» Problem to work on:
From the data below, copy exactly the lines that lie between the one holding "let up := s.isUp p" and the one holding "ver := 1, typ := tLink, len", including both, and nothing more.

Stored records:
"""

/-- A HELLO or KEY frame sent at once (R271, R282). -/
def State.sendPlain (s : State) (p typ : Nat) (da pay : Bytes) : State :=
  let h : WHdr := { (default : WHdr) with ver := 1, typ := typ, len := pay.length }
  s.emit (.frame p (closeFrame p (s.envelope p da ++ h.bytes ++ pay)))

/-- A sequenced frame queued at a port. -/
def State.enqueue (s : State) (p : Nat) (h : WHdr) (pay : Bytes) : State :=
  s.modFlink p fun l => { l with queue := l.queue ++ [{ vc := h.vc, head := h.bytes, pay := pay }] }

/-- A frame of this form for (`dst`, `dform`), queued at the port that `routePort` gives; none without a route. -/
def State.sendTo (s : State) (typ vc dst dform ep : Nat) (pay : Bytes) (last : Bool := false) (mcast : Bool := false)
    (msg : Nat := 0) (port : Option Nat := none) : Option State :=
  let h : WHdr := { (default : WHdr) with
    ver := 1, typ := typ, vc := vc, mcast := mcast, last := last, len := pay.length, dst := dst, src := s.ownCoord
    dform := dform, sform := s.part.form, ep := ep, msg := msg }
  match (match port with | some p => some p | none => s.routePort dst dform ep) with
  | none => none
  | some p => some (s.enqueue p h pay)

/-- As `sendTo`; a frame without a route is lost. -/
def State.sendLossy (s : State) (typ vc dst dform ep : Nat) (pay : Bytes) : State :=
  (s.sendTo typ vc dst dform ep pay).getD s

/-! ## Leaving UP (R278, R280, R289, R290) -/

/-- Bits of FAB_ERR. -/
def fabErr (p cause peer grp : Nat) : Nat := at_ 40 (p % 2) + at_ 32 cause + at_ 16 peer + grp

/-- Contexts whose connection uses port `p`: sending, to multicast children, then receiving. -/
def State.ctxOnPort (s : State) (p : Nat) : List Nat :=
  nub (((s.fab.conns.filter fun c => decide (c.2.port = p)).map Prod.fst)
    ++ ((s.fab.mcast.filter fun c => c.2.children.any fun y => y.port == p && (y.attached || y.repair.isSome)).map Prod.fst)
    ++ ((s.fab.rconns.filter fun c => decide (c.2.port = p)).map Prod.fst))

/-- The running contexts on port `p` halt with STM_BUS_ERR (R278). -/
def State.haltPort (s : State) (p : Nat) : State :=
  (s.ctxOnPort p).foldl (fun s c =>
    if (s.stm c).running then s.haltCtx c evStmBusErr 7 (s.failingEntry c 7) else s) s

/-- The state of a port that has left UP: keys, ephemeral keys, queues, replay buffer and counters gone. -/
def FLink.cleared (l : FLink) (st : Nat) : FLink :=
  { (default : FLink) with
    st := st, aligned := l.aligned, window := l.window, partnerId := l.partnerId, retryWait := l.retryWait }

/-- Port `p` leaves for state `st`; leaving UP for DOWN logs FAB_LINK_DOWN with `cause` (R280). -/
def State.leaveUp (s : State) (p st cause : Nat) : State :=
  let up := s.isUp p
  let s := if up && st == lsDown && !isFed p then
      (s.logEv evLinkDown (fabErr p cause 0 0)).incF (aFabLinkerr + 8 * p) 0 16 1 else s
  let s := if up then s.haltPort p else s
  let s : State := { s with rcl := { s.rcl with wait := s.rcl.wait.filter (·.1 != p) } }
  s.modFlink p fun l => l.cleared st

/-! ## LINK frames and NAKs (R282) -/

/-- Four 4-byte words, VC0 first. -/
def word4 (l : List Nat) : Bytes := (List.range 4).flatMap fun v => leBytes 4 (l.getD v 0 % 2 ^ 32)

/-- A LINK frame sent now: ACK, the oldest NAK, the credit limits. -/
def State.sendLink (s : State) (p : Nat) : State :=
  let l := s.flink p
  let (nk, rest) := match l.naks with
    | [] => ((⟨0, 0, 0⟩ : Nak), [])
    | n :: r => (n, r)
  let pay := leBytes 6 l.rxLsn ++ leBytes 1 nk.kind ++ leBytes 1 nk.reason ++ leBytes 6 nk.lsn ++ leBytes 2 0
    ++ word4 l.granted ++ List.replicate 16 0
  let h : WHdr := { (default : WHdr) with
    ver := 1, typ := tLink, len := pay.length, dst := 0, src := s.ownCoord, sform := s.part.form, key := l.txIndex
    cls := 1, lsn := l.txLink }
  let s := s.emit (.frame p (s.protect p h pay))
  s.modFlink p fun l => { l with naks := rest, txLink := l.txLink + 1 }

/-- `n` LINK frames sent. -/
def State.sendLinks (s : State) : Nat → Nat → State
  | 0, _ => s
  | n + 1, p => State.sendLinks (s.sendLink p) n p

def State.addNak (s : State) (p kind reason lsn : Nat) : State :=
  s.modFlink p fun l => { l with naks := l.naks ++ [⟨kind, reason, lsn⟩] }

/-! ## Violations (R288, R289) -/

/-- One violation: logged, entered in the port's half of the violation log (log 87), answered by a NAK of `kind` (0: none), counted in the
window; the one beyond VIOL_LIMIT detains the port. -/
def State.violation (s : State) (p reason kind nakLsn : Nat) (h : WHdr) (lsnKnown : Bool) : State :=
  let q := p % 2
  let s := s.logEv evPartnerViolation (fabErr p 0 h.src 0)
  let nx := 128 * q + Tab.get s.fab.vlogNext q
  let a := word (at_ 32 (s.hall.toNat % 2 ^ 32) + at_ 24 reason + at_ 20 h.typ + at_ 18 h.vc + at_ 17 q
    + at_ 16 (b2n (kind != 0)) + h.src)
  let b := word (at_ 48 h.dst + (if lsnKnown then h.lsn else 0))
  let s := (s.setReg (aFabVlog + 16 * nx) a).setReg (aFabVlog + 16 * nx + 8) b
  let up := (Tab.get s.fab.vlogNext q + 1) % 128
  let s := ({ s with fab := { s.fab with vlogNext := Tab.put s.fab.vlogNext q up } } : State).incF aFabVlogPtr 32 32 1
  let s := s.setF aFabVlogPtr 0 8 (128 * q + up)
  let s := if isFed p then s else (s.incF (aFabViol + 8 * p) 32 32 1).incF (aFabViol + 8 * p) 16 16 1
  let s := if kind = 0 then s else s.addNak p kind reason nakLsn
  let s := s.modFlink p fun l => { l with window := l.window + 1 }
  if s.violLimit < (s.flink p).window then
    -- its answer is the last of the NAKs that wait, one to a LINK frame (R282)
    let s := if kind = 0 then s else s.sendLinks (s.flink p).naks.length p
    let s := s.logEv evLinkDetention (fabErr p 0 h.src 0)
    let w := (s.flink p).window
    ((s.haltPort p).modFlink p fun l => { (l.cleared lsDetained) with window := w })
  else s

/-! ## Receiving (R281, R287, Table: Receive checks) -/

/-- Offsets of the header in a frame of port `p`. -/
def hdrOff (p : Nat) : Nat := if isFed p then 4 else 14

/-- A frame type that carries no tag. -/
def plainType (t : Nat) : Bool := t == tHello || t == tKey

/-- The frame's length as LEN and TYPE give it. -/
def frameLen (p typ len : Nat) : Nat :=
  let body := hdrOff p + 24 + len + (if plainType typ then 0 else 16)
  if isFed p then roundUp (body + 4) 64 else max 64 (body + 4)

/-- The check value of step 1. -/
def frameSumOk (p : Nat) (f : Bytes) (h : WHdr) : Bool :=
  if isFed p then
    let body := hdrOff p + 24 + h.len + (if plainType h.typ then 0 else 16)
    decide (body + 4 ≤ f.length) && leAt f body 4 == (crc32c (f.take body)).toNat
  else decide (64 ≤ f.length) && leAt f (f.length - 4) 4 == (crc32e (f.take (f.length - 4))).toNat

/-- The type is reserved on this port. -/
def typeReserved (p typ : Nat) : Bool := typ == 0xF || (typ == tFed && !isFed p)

"""

» Completed exercise:
  let up := s.isUp p
  let s := if up && st == lsDown && !isFed p then
      (s.logEv evLinkDown (fabErr p cause 0 0)).incF (aFabLinkerr + 8 * p) 0 16 1 else s
  let s := if up then s.haltPort p else s
  let s : State := { s with rcl := { s.rcl with wait := s.rcl.wait.filter (·.1 != p) } }
  s.modFlink p fun l => l.cleared st

/-! ## LINK frames and NAKs (R282) -/

/-- Four 4-byte words, VC0 first. -/
def word4 (l : List Nat) : Bytes := (List.range 4).flatMap fun v => leBytes 4 (l.getD v 0 % 2 ^ 32)

/-- A LINK frame sent now: ACK, the oldest NAK, the credit limits. -/
def State.sendLink (s : State) (p : Nat) : State :=
  let l := s.flink p
  let (nk, rest) := match l.naks with
    | [] => ((⟨0, 0, 0⟩ : Nak), [])
    | n :: r => (n, r)
  let pay := leBytes 6 l.rxLsn ++ leBytes 1 nk.kind ++ leBytes 1 nk.reason ++ leBytes 6 nk.lsn ++ leBytes 2 0
    ++ word4 l.granted ++ List.replicate 16 0
  let h : WHdr := { (default : WHdr) with
    ver := 1, typ := tLink, len := pay.length, dst := 0, src := s.ownCoord, sform := s.part.form, key := l.txIndex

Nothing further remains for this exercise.